Print, exactly as they appear in the listing below, the lines from the line with "or rejected. -/" to the line with "than HOLDOVER_LIMIT. -/", with both end lines kept.

________________________________________

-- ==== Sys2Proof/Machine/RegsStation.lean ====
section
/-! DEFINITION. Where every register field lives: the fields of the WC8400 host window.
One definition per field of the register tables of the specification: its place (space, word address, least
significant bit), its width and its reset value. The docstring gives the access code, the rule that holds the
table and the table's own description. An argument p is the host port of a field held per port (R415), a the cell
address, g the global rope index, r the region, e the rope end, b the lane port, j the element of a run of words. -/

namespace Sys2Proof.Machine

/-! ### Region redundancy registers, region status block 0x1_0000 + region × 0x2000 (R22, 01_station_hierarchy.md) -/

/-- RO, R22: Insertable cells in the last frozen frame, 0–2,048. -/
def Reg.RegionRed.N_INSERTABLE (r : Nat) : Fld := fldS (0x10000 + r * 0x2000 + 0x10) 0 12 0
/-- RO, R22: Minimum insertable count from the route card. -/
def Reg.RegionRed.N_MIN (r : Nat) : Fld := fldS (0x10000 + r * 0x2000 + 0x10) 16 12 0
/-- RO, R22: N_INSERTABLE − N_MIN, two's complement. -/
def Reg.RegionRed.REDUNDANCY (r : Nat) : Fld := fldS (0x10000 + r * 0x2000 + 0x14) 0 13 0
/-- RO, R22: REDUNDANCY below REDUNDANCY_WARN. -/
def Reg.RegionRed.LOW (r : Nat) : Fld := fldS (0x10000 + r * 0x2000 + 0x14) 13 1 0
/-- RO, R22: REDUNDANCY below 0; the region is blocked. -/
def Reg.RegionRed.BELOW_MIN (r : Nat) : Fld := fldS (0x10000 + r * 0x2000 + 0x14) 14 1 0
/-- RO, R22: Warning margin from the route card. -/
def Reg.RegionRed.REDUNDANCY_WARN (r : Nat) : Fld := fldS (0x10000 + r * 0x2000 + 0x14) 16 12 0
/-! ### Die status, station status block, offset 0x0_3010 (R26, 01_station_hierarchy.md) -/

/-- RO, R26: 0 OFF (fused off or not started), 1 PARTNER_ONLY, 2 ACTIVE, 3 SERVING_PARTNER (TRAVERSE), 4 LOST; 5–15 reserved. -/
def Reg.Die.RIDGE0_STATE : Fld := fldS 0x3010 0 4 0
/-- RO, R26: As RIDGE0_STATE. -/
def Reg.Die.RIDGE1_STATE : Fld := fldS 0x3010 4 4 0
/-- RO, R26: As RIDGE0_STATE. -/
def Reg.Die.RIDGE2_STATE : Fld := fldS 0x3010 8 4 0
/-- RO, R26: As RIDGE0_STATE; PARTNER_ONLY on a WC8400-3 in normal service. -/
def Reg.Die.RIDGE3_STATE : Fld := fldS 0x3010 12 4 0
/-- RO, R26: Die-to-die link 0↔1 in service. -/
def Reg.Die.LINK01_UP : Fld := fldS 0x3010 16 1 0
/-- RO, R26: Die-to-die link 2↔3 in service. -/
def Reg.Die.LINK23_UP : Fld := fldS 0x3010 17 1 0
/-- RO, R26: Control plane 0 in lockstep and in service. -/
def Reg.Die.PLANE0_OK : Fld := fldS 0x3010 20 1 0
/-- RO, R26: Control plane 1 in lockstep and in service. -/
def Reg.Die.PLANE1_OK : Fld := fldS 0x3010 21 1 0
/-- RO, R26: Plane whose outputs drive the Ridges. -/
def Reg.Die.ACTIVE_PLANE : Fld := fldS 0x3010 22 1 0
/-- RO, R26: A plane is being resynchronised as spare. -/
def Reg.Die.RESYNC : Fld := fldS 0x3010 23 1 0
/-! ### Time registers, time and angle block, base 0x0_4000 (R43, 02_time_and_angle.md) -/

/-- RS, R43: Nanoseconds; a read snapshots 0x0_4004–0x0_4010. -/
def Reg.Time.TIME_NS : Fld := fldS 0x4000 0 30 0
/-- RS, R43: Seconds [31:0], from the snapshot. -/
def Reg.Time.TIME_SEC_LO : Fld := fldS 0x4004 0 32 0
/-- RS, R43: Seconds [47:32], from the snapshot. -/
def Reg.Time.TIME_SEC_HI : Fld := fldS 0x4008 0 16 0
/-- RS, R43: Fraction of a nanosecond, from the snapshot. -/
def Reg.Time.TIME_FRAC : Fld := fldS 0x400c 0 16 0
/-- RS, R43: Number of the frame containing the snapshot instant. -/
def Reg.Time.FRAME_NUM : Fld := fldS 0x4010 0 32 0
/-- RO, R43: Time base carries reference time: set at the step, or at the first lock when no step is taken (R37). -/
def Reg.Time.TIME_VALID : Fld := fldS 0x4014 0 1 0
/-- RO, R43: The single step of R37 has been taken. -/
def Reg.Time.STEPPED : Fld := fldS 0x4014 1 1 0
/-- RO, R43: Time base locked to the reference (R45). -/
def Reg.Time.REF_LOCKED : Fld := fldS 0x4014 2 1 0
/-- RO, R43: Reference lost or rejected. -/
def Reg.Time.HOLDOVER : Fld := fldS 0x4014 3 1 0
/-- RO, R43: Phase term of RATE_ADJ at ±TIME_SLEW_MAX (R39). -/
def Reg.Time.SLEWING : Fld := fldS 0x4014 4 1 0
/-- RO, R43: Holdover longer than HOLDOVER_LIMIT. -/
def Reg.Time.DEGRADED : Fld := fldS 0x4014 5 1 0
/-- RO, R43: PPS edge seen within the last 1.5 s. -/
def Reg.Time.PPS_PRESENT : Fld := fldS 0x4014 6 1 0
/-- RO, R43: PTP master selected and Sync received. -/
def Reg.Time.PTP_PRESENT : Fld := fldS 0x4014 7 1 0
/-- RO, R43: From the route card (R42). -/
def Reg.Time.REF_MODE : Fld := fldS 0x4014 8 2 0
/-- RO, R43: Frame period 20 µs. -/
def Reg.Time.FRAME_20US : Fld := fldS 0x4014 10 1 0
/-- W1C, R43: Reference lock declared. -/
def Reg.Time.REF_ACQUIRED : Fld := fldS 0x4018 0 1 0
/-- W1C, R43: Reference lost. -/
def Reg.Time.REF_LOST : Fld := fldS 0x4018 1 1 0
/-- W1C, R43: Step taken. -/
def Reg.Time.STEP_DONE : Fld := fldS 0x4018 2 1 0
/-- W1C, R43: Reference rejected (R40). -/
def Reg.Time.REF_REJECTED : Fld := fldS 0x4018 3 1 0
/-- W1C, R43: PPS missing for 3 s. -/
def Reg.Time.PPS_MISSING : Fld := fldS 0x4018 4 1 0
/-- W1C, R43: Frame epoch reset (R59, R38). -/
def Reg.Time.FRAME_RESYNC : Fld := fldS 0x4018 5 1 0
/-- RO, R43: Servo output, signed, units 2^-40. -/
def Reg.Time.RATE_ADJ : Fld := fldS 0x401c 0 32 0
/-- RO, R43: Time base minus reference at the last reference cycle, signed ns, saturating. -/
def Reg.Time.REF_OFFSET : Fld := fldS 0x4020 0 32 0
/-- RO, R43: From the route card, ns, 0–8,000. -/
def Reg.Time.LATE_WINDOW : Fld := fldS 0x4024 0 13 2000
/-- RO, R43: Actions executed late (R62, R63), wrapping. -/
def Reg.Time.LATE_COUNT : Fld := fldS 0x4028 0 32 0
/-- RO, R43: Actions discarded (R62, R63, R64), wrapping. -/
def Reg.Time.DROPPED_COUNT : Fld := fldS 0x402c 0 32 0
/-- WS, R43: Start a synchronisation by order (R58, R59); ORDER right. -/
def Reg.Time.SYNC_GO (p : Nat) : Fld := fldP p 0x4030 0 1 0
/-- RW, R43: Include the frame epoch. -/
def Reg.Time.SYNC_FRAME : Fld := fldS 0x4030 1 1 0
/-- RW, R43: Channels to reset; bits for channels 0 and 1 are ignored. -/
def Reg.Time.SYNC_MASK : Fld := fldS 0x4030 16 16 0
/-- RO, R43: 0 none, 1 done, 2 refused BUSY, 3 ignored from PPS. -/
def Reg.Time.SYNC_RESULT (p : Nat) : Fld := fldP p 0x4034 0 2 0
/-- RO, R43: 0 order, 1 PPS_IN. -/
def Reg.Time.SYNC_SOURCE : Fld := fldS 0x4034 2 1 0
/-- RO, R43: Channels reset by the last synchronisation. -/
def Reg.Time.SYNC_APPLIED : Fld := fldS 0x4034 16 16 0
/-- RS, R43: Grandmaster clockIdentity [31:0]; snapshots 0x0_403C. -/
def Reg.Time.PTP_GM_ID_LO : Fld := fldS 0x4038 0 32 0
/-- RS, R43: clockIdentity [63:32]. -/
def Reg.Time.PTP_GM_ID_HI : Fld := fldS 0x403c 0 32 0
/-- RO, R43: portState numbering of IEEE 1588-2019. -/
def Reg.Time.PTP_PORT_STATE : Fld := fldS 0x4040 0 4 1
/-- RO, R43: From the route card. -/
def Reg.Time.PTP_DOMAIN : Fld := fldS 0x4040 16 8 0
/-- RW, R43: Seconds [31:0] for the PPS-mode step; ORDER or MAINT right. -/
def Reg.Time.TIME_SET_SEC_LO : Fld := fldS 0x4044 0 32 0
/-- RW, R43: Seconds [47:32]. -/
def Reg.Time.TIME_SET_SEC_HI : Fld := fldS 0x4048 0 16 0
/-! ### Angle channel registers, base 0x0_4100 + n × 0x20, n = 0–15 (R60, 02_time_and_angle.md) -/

________________________________________

§ PROBLEM SOLUTION:
/-- RO, R43: Reference lost or rejected. -/
def Reg.Time.HOLDOVER : Fld := fldS 0x4014 3 1 0
/-- RO, R43: Phase term of RATE_ADJ at ±TIME_SLEW_MAX (R39). -/
def Reg.Time.SLEWING : Fld := fldS 0x4014 4 1 0
/-- RO, R43: Holdover longer than HOLDOVER_LIMIT. -/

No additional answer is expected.